Schweizer Informatiker unter EU-Konkurrenzdruck


Artikel erschienen in Swiss IT Magazine 2005/13

     

Immer mehr ICT-Stellen werden durch nord- und westeuropäische Spezialisten besetzt. Was vielen Schweizer Informatikern in ihrem Arbeitsalltag schon länger offensichtlich geworden ist, untermauert jetzt eine Studie des statistischen Amts des Kantons Zürich. In den Jahren 2002 bis 2004 ist die Zahl der hochqualifizierten West- und Nordeuropäer im Kanton Zürich von 19'000 auf 28'000 emporgeschnellt. Dies entspricht einer durchschnittlichen Zuwanderung von 375 pro Monat. Von diesen arbeitet ein grosser Teil in der Informatik. Auch wenn die Statistiker mit ihren Interpretationen zurückhaltend sind, ist ein Zusammenhang offensichtlich: Am 1. Juni 2002 trat die Personenfreizügigkeit mit den alten EU-Staaten in Kraft. Brisant ist vor dem Hintergrund der anstehenden Abstimmung über die Ausdehnung der Freizügigkeit auf die neuen EU-Staaten, dass im gleichen Zeitraum die Zahl der arbeitslosen Informatiker sprunghaft angestiegen ist – laut der vom Seco (Staatssekretariat für Wirtschaft) publizierten Arbeitsmarktstatistik von 830 (2001) auf 2744 (2004).


Brain-Power gesucht

Ruedi Noser, Zürcher FDP-Nationalrat, Alleininhaber des ICT-Konglomerats Noser Gruppe und engagierter Befürworter der Freizügigkeit, will einen gewissen Zusammenhang zwischen den zwei Entwicklungen auch gar nicht unter den Tisch kehren. «Wir müssen offen und ehrlich sein», so seine Überzeugung. «Wir befinden uns heute in einem Wettbewerb um die Brain-Power.
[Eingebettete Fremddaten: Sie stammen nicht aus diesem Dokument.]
-- ==== Sys2Proof/Machine/Epoch.lean ====
section
/-!
DEFINITION. Epochs (R594-R613), spare-in and the restructuring operations (R28-R33, R614-R619), fences lifted (R18, R598).
-/
namespace Sys2Proof.Machine

/-! Counted units. -/

/-- Every unit of a die but its die or hub control, which counts the others. -/
def dieUnits (die : Nat) : List Nat :=
  if die < 4 then
    (List.range 18).flatMap (fun i => clusterUnits (18 * die + i)) ++ [funnelUid (2 * die), funnelUid (2 * die + 1), regionUid (2 * die),
      regionUid (2 * die + 1), mkUid die 0 15 3 0, mkUid die 0 15 3 1]
  else
    let h := die - 4
    (List.range 4).map (xsliceUid h) ++ (List.range 7).map (fun i => mkUid die 0 15 3 i) ++ [funnelUid (8 + h)] ++
      (List.range 6).map (fun i => mcUid (6 * h + i)) ++ (List.range 5).map (fun i => quadUid (5 * h + i)) ++
      [pcieUid (2 * h), pcieUid (2 * h + 1), seUid (2 * h), seUid (2 * h + 1), tdmUid (2 * h), tdmUid (2 * h + 1), evcUid h, mbxUid h,
       keeperUid h, mgtUid h] ++ (if h = 0 then [bootUid, hbUid, dbgUid] else [])

/-- A counted unit is not fenced and not in Hold or Off (R596). -/
def Dev.counted (d : Dev) (u : Nat) : Bool := !d.fenced u && decide (d.power u < 3)

/-- Counted units that have not acknowledged the phase in force. -/
def Dev.epPend (d : Dev) : List Nat := d.ep.pend.filter d.counted

/-- The posting in force, read from the control of die 0: the keeper writes all six alike. -/
def Dev.epReg (d : Dev) : Word := d.reg (dieUid 0) 0x4100
def Dev.epNumber (d : Dev) : Nat := bits d.epReg 0 32
def Dev.epPhase (d : Dev) : Nat := bits d.epReg 40 2
def Dev.epStrict (d : Dev) : Bool := bit d.epReg 42
/-- Whether the posting concerns a partition. -/
def Dev.epConcerns (d : Dev) (p : Nat) : Bool := bit d.epReg 56 || bits d.epReg 48 8 == p

/-- The strict modes of Table 14-1. -/
def strictMode (m : Nat) : Bool := [0x02, 0x03, 0x05, 0x06, 0x08, 0x0D, 0x0E].contains m

/-- The registers that a mode changes (Table 14-1). -/
def modeRegs : Nat → List RegName
  | 0x01 | 0x02 => [.winBase, .winAttr]
  | 0x03 => [.homeSlice, .slcPart]
  | 0x04 => [.l2Waymask, .slcPart, .xrAttr, .trlDev]
  | 0x05 => [.xrBase, .xrAttr]
  | 0x06 => [.memRangeBase, .memRangeAttr]
  | 0x08 => [.unitOwner]
  | 0x09 => [.evSrc]
  | 0x0A => [.mbxPerm, .rmbxDest]
  | 0x0B => [.mcShare, .mcSched]
  | 0x0C => [.trlRt, .trlBound]
  | 0x0D => [.remWin, .expWin]
  | _ => []

/-- Set or clear doorbell 30 of the partitions that a posting concerns (R415). -/
def Dev.epBell (d : Dev) : Dev :=
  forAll ((List.range 256).filter (fun l => match d.lcorePart l with | some p => d.epConcerns p | none => false))
    (fun l d => d.mbxBell l true (BitVec.ofNat 64 (2 ^ 30))) d

/-- Refresh EPOCH_ACK of a die (R601). -/
def Dev.epAck (d : Dev) (die : Nat) : Dev :=
  let pend := d.epPend.filter (fun u => uidDie u == die); let u := dieUid die
  let lag := match pend.min? with | some x => x | none => 0xFFFF
  ((d.setFlag u 0x4110 34 pend.isEmpty).setFld u 0x4110 36 8 (min 255 pend.length)).setFld u 0x4110 48 16 lag

/-- A dual mode is complete when every counted unit has acknowledged (R596, R602): doorbell 30 is set again. Its old values
go when the die has acknowledged (R608). -/
def Dev.epSettle (d : Dev) : Dev :=
  let d1 := forUpto 6 (fun i d => d.epAck i) d
  let old := d1.ep.old.filter (fun e => d1.epPend.any (fun u => uidDie u == uidDie e.1))
  let d2 := { d1 with ep := { d1.ep with old := old } }
  if d2.epPend.isEmpty && !d2.epStrict && !d2.ep.complete then ({ d2 with ep := { d2.ep with complete := true, values := [] } }).epBell else d2

/-- Whether the keeper may post epoch `e` with a mode and phase (R596, R602; EPOCH_POST). -/
def Dev.epPostOk (d : Dev) (e mode phase : Nat) : Bool :=
  if e = d.epNumber ∧ d.ep.complete = false then
    mode == bits d.epReg 32 8 && d.epPend.isEmpty && d.epStrict && phase == d.epPhase + 1
  else
    d.ep.complete && e == (d.epNumber + 1) % 2 ^ 32 && decide (1 ≤ mode) && decide (mode ≤ 0x0E) &&
      phase == (if strictMode mode then 1 else 0)

/-- Post a phase at all six dies (R601). -/
def Dev.epPost (d : Dev) (e mode phase part : Nat) (all : Bool) (values : List (Nat × Nat × Word)) : Dev :=
  if d.epPostOk e mode phase = false then d
  else
    let first := d.ep.complete
    let w := e + 2 ^ 32 * mode + 2 ^ 40 * phase + 2 ^ 42 * (strictMode mode).toNat + 2 ^ 48 * part + 2 ^ 56 * all.toNat
    let pend := if phase = 3 then [] else ((List.range 6).flatMap dieUnits).filter d.counted
    let vs := values.filter (fun v => match regAt v.1 v.2.1 with | some (r, _) => (modeRegs mode).contains r.name | none => false)
    let d1 := forUpto 6 (fun i d => ((d.setReg (dieUid i) 0x4100 (BitVec.ofNat 64 w)).setReg (dieUid i) 0x4110
      (BitVec.ofNat 64 (e + 2 ^ 32 * phase)))) d
    let at' := (List.range 6).map (fun i => (i, d.dt + 1))
    let d2 := { d1 with ep := { d1.ep with complete := phase == 3, pend := pend, postedAt := at',
                                           values := if phase = 1 ∨ phase = 3 then d1.ep.values else vs } }
    let d3 := if phase = 3 then { d2 with ep := { d2.ep with values := [] } } else d2
    let d4 := forUpto 6 (fun i d => d.epAck i) d3
    if first || phase == 3 then d4.epBell else d4

/-- EPOCH_POST_APPLY_DUAL (R604): the keeper posts the next epoch with a dual mode and the values that its units take. -/
def execEpochPostApplyDual (mode part : BitVec 8) (all : Bool) (values : List (Nat × Nat × Word)) (s : State) :
    Host.Outcome State Fault Refusal :=
  onDev (fun d => if strictMode mode.toNat then d else d.epPost ((d.epNumber + 1) % 2 ^ 32) mode.toNat 0 part.toNat all values) s

/-- EPOCH_POST_QUIESCE (R603). -/
def execEpochPostQuiesce (mode part : BitVec 8) (all : Bool) (s : State) : Host.Outcome State Fault Refusal :=
  onDev (fun d => if strictMode mode.toNat then d.epPost ((d.epNumber + 1) % 2 ^ 32) mode.toNat 1 part.toNat all [] else d) s

/-- EPOCH_POST_APPLY_STRICT (R604): the second phase, with the values that the units take. -/
def execEpochPostApplyStrict (values : List (Nat × Nat × Word)) (s : State) : Host.Outcome State Fault Refusal :=
  onDev (fun d => d.epPost d.epNumber (bits d.epReg 32 8) 2 (bits d.epReg 48 8) (bit d.epReg 56) values) s

/-- EPOCH_POST_RESUME (R605). -/
def execEpochPostResume (s : State) : Host.Outcome State Fault Refusal :=
  onDev (fun d => d.epPost d.epNumber (bits d.epReg 32 8) 3 (bits d.epReg 48 8) (bit d.epReg 56) []) s

/-- A core's safe point (Table 14-2): no staged write, nothing outstanding; a halted core is at one (R765). A replica's
core, for modes 0x01-0x04 and 0x0E, waits in WAITB with every core of its partition. -/
def Dev.coreSafe (d : Dev) (c : CoreId) : Bool :=
  let k := d.core c; let m := bits d.epReg 32 8
  d.halted c.val || (k.staged.isEmpty && k.sb.isEmpty && k.deferred.isNone &&
    (!(k.placed && k.rep != .none && d.epConcerns k.part && (decide (m ≤ 4) || m == 0x0E)) ||
      (d.partCores k.part).all (fun x => match (d.core x).run with | .waitb _ _ => true | _ => false)))

/-- A unit takes the values of the mode; a dual mode keeps the old ones for the while (R604, R608). RO fields of a
register stay. -/
def Dev.epTake (d : Dev) (u : Nat) : Dev :=
  let mine := d.ep.values.filter (fun v => v.1 == u)
  let d1 := if d.epStrict then d else
    { d with ep := { d.ep with old := mine.map (fun v => (u, v.2.1, d.reg u v.2.1)) ++ d.ep.old } }
  forAll mine (fun v d =>
    let m := match regAt u v.2.1 with | some (r, _) => BitVec.ofNat 64 (rwMask r.fields) | none => 0
    d.setReg u v.2.1 ((d.reg u v.2.1 &&& ~~~m) ||| (v.2.2 &&& m))) d1

/-- EPOCH_UNIT_ACK (R597, R603, R604): a unit at its safe point, with its earlier transactions complete, acknowledges. -/
def Dev.epUnitAck (d : Dev) (u : Nat) : Dev :=
  if d.epPend.contains u = false then d
  else if unitKind u = some .core ∧ d.coreSafe (coreId (uidCore u)) = false then d
  else
    let d1 := if d.epPhase = 1 then d else d.epTake u
    let d2 := { d1 with ep := { d1.ep with pend := d1.ep.pend.filter (fun x => x != u) } }
    d2.epSettle

/-- BOUND of a die in ns. -/
def Dev.epBound (d : Dev) (die : Nat) : Nat := 1000 * d.fld (dieUid die) 0x4108 0 13

/-- EPOCH_LAGGARD_RETRY (R611): a BOUND after the posting, a die or hub control sends it once more. -/
def execEpochLaggardRetry (die : Fin 6) (s : State) : Host.Outcome State Fault Refusal :=
  onDev (fun d =>
    let at' := SMap.get (fun _ => 0) d.ep.postedAt die
    if at' ≠ 0 ∧ at' + d.epBound die ≤ d.dt + 1 ∧ d.epPend.any (fun u => uidDie u == die.val) then d.setFlag (dieUid die) 0x4110 35 true
    else d) s

/-- What the keeper does with a fenced laggard (R612): a unit of a cluster waits for spare-in, a unit with a standby is
replaced by it, a mirrored channel runs on under R369; any other stays fenced with a record. -/
def Dev.fenceLaggard (d : Dev) (u : Nat) : Dev :=
  let d1 := d.fenceUnit u
  match unitKind u with
  | some .core | some .l2 | some .l3 | some .cstop | some .evc | some .mbx | some .keeper => d1
  | some .mc => if d1.ch.stale.contains (uidMc u) then d1 else d1.raise d1.keeperU (Rec.plain 0x0602 4 u)
  | _ => d1.raise d1.keeperU (Rec.plain 0x0602 4 u)

/-- EPOCH_LAGGARD_FENCE (R611, R612): after a further BOUND the control of the die names the unit in record 0x0601, raises
its stall source, and the keeper fences the unit, which stops being counted. -/
def execEpochLaggardFence (die : Fin 6) (s : State) : Host.Outcome State Fault Refusal :=
  onDev (fun d =>
    let at' := SMap.get (fun _ => 0) d.ep.postedAt die
    if at' ≠ 0 ∧ at' + 2 * d.epBound die ≤ d.dt + 1 ∧ d.flag (dieUid die) 0x4110 35 then
      let lag := d.epPend.filter (fun u => uidDie u == die.val)
      (forAll lag (fun u d =>
        ((d.raise (dieUid die) ⟨0x0601, 3, d.epNumber, u, none⟩).raiseEdge (0xA18 + die)).fenceLaggard u) d).epSettle
    else d) s

/-! Units that disagree (R607-R610). -/

/-- Whether a unit is in the posted epoch. -/
def Dev.epNew (d : Dev) (u : Nat) : Bool := d.epPhase != 1 && !d.epPend.contains u

/-- How a receiver serves a transaction (Table 14-3): 0 at once, 1 under the old values, 2 "epoch retry", 3 held. -/
def Dev.epServe (d : Dev) (sender receiver : Nat) : Nat :=
  if d.epPhase = 1 ∨ d.epPhase = 3 ∨ d.epPend = [] then 0
  else match d.epNew sender, d.epNew receiver with
  | false, true => if d.epStrict || d.epPend.all (fun u => uidDie u != uidDie receiver) then 2 else 1
  | true, false => 3
  | _, _ => 0

/-- Run an access under the old values of its receiver. -/
def Dev.underOld (d : Dev) (u : Nat) (f : Dev → Dev) : Dev :=
  let olds := d.ep.old.filter (fun e => e.1 == u)
  let news := olds.map (fun e => (u, e.2.1, d.reg u e.2.1))
  let d1 := f (forAll olds (fun e d => d.setReg u e.2.1 e.2.2) d)
  forAll news (fun e d => d.setReg u e.2.1 e.2.2) d1
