/-- CDBG_RESUME (R751, R761): a withdrawn replica with a live sibling is rebuilt by a rejoin; one without runs on, and its
LIVE bits are set for the next block. -/
def Dev.resume (d : Dev) (c : CoreId) : Dev :=
  let k := d.core c; let p := k.part; let ix := repIx k.rep
  if d.halted c.val = false then d
  else if k.placed && k.rep != .none && d.db.withdrawn.contains (p, ix) then
    if d.otherLive k then
      let cs := d.repCores p ix
      let d1 := forAll cs (fun (x : CoreId) d => ((d.endHalt x.val).coreReset x).setFlag (coreUid x) 0x4000 3 false) d
      if (d1.rejoinOf p).isSome then d1 else d1.rejoinStart p ix
    else
      let d1 := d.runOn c
      let d2 := forAll (d1.repCores p ix) (fun (x : CoreId) d => d.setFlag (coreUid x) 0xF010 6 false) d1
      let d3 := { d2 with db := { d2.db with withdrawn := d2.db.withdrawn.filter (fun x => x != (p, ix)) } }
      forAll (d3.groupsOf p) (fun e d => d.setLive e.1 e.2 (bits (d.cgCfg e.1 e.2) 21 3 ||| 2 ^ ix) (d.liveFrom (d.cgCad e.1 e.2))) d3
  else d.runOn c

/-- CDBG_STEP and CDBG_STEP_REGION (R751): the core runs until the end of the step. -/
def Dev.stepCore (d : Dev) (c : CoreId) (kind : Nat) : Dev :=
  let d1 := (d.setFld (coreUid c) 0xF010 0 6 0).setFld (coreUid c) 0xF010 8 7 0
  { d1 with db := { d1.db with stepping := SMap.set (fun _ => 0) d1.db.stepping c kind, skipCmp := c.val :: d1.db.skipCmp } }

/-- A write of CDBG_CMD: the status, `none` while a halt request is posted. DEDUCED, log entry 87. -/
def Dev.cdbgCmd (d : Dev) (c : CoreId) (cmd : Nat) : Dev × Option Nat :=
  match cmd with
  | 1 => d.haltRequest c
  | 2 => if d.halted c.val then (d.resume c, some 0) else (d, some 4)
  | 3 => if d.halted c.val then (d.stepCore c 1, some 0) else (d, some 4)
  | 4 => if d.halted c.val then (d.stepCore c 2, some 0) else (d, some 4)
  | _ => (d.raise (coreUid c) (Rec.plain 0x0101 1 0xF000), some 0)

/-- CDBG_PCS: the PC of the last instruction retired; 0 while halted or in Doze. -/
def Dev.pcSample (d : Dev) (c : CoreId) : Word :=
  if d.halted c.val then 0 else match (d.core c).run with | .run => (d.core c).lastPc | _ => 0

/-! The debug bus master (R767-R769). -/

/-- A write of DBM_CTL; false when it is refused with status 0x4. -/
def Dev.dbmCtlWrite (d : Dev) (r : RegRow) (v : Word) : Dev × Bool :=
  if bit v 0 ∧ d.flag dbgUid 0x6010 0 then (d, false)
  else
    let d1 := d.regStore dbgUid r 0 v
    if bit v 0 then
      let j : DbmJob := ⟨d1.reg dbgUid 0x6000, d1.fld dbgUid 0x6008 0 48, d1.dbgBytes 0x6040 8⟩
      (({ d1 with db := { d1.db with dbm := some j } }).setReg dbgUid 0x6010 1, true)
    else (d1, true)

/-- What an address is to the debug bus master, for a partition and replica: the window's replica index and whether it is
private, or the local store of a core. -/
inductive DbmPlace where
  | window (ix : Nat) (priv : Bool) (rights : Nat)
  | local_ (c : CoreId)
  | none
  deriving DecidableEq, Repr

/-- Find the place of an address (R767). -/
def Dev.dbmPlace (d : Dev) (p rep pa n : Nat) : DbmPlace :=
  match d.recOf p with
  | .none => .none
  | .some r =>
    if (r.tier = 0) ≠ (rep = 0) ∨ r.tier + 1 < rep then .none
    else
      let ix := rep - 1
      if 0xE00000000000 ≤ pa ∧ pa < 0xE00012000000 then
        let c := coreId ((pa - 0xE00000000000) / 2 ^ 20)
        let k := d.core c
        if k.placed && k.part == p && repCode k.rep == rep && decide (pa % 2 ^ 20 + n ≤ 131072) then .local_ c else .none
      else match r.wins.find? (fun w => let s := w.span ix; decide (s.1 ≤ pa) && decide (pa + n ≤ s.1 + s.2)) with
        | .some w => if inRemote pa ∨ 0xF00000000000 ≤ pa then .none else .window ix (!w.shared) w.rights
        | .none => .none

/-- Perform the read or write of the debug bus master at a physical address; bytes, or an error code. -/
def Dev.dbmMove (d : Dev) (p ix pa n : Nat) (write : Option (List Byte)) : Dev × Except Nat (List Byte) :=
  if 0xE00000000000 ≤ pa ∧ pa < 0xE00012000000 then
    let c := (pa - 0xE00000000000) / 2 ^ 20; let off := pa % 2 ^ 20
    match write with
    | some bs =>
      let (d1, r) := d.lsWrite c off bs
      (d1.loseResv pa n none, match r with | .ok _ => .ok [] | .error e => .error e)
    | none => d.lsRead c off n
  else
    let rq := if ix < 3 then d.repRq p ix else engRq
    match write with
    | some bs =>
      let (d1, r) := d.homeStore rq pa bs
      ((d1.loseResv pa n none).noteWrite p (match d.recOf p with | some x => repAt x.tier ix | none => .none) pa,
        match r with | .ok _ => .ok [] | .error e => .error e)
    | none =>
      match d.homeLoad rq (pa / 64 * 64) with
      | (d1, .ok s) => (d1, .ok (secBytes s (pa % 64) n))
      | (d1, .error e) => (d1, .error e)

/-- DBM_DONE (R767-R769, R707): the access ends and DBM_STAT records its result. -/
def Dev.dbmDone (d : Dev) : Dev :=
  match d.db.dbm with
  | none => d
  | some j =>
    let wr := bit j.ctl 1; let n := if bit j.ctl 2 then 64 else 8
    let p := bits j.ctl 5 8; let rep := bits j.ctl 13 2; let kmode := bit j.ctl 15 && d.bench
    let pa := j.addr / n * n
    let d1 := { d with db := { d.db with dbm := none } }
    let d2 := if bit j.ctl 4 then d1.setFld dbgUid 0x6008 0 48 (j.addr + n) else d1
    let data := if wr then some (j.data.take n) else none
    let finish (d : Dev) (r : Nat) (code : Nat) : Dev := d.setReg dbgUid 0x6010 (BitVec.ofNat 64 (2 * r + 256 * code))
    let move (ix : Nat) : Dev :=
      match d2.dbmMove p ix pa n data with
      | (d3, .error e) =>
        finish (if e = errPoisoned ∧ !wr then d3.raise dbgUid ⟨0x0307, 2, pa, 0xFFFF, some p⟩ else d3) 2 e
      | (d3, .ok bs) =>
        finish (if wr then d3 else forUpto (n / 8) (fun i d => d.setReg dbgUid (0x6040 + 8 * i) (BitVec.ofNat 64 (iLe bs (8 * i) 8))) d3) 0 0
    if j.addr % n ≠ 0 then finish d2 1 0
    else if kmode then move 3
    else match d2.dbmPlace p rep pa n with
    | .none => finish d2 1 0
    | .window ix priv rights =>
      if (if wr then rights / 2 % 2 else rights % 2) = 0 then finish d2 1 0
      else if wr && priv && rep != 0 && d2.repLive p ix && !d2.intrusive p then finish d2 3 0
      else move ix
    | .local_ c =>
      if wr && rep != 0 && d2.repLive p (rep - 1) && !d2.intrusive p then finish d2 3 0 else move (repIx (d2.core c).rep)

def execDbmDone (s : State) : Host.Outcome State Fault Refusal := onDev (fun d => d.dbmDone) s

/-! The virtual terminal (R770-R772). -/

/-- Offset of VT_OUT[p]; VT_IN[p] follows. -/
def offVt (p : Nat) : Nat := 0x4000 + 16 * p

/-- Store bytes in VT_OUT or VT_IN and set FULL; COUNT 0 is reserved. -/
def Dev.vtStore (d : Dev) (off : Nat) (v : Word) : Dev :=
  if bits v 56 3 = 0 then d.raise dbgUid (Rec.plain 0x0101 1 off)
  else d.setReg dbgUid off (BitVec.ofNat 64 (bits v 0 59 + 2 ^ 63 + 2 ^ 60 * d.fld dbgUid off 60 1))

/-- Empty VT_OUT or VT_IN. -/
def Dev.vtEmpty (d : Dev) (off : Nat) : Dev := (d.setFlag dbgUid off 63 false).setFlag dbgUid off 62 true

/-- VT_OUT_WRITE (R771): a partition's write; discarded with OVERRUN while full. -/
def Dev.vtOutWrite (d : Dev) (p : Nat) (v : Word) : Dev :=
  let o := offVt p
  if d.flag dbgUid o 63 then d.setFlag dbgUid o 60 true else d.vtStore o v

/-- VT_OUT_EMPTY (R771): the debugger's write: 1 in FULL empties, 1 in OVERRUN clears it. -/
def Dev.vtOutDebug (d : Dev) (p : Nat) (v : Word) : Dev :=
  let d1 := if bit v 60 then d.setFlag dbgUid (offVt p) 60 false else d
  if bit v 63 then d1.vtEmpty (offVt p) else d1

/-- VT_IN_WRITE (R772): the debugger's write; false when it is refused with status 0x4. -/
def Dev.vtInDebug (d : Dev) (p : Nat) (v : Word) : Dev × Bool :=
  let o := offVt p + 8
  if d.flag dbgUid o 63 then (d, false) else (d.vtStore o v, true)

/-- VT_IN_EMPTY (R772): the partition's write of 1 to FULL. -/
def Dev.vtInWrite (d : Dev) (p : Nat) (v : Word) : Dev := if bit v 63 then d.vtEmpty (offVt p + 8) else d

/-! The reset of the debug domain (R651, R747, R766). -/

/-- DEBUG_DOMAIN_RESET: every halted core resumes, withdrawn replicas are rebuilt, every unlock, comparator and session is
cleared; the grants are the image's. DEDUCED, log entry 76. -/
def Dev.debugReset (d : Dev) : Dev :=
  let halted := (List.range 288).filter (fun c => d.halted c)
  let d1 := forAll halted (fun c d => if d.halted c then d.resume (coreId c) else d) d
  let d2 := d1.loseRegs (fun _ _ => true) lostDebug
  ({ d2 with db := { DbgSt.initial with seq := d2.db.seq }, tr := { d2.tr with fifo := [], drops := [], closing := [] } }).writeGrants

def execDebugDomainReset (s : State) : Host.Outcome State Fault Refusal := onDev (fun d => d.debugReset) s

end Sys2Proof.Machine
end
Damit endlich eine eigenständige Schweizer ICT-Exportindustrie entstehen kann, müssen wir Talente aus einem gleich grossen Reservoir auswählen können wie die europäische Konkurrenz», erklärt Noser. «Dies kann im Einzelfall dazu führen, dass ein Schweizer mehr Schwierigkeiten hat, einen Arbeitsplatz zu finden. Dafür haben seine Kinder später eine bessere Chance, in der ICT arbeiten zu können.»




Diese Meinung vertritt auch Jean-Luc Nordmann, Direktor für Arbeit im Seco. Nordmann relativiert allerdings die Zürcher Studie. Absolut gesehen sei die Zuwanderung im Bereich Informatik seit dem Platzen der E-Blase zurückgegangen. «Zudem ist die Freizügigkeit keine Einbahnstrasse», so Nordmann, «Schweizer können genauso in Europa arbeiten.» Gerade in Sachen Flexibilität fördert aber eine Umfrage, die der Berufsverband Swiss Engineering STV im Rahmen seiner jährlichen Salärerhebung gemacht hat, bei Informatikern markante Defizite zu Tage. Von allen untersuchten Berufsgruppen weisen sie mit gut 23 Prozent den kleinsten Anteil mit Auslanderfahrung auf.





Ein flexibler Arbeitsmarkt ist auch für den Ex-Banker und SVP-Nationalrat Hans Kaufmann etwas vom Wichtigsten. Der Gegner der Erweiterung der Freizügigkeit ist denn auch nicht grundsätzlich gegen die Öffnung des Arbeitsmarktes. Bei den Hochqualifizierten sei dies nötig, so Kaufmann. Er will vielmehr die Gewerkschaften stoppen, denn die flankierenden Massnahmen sind für ihn der erste Schritt zum Mindestlohn, den er vehement ablehnt.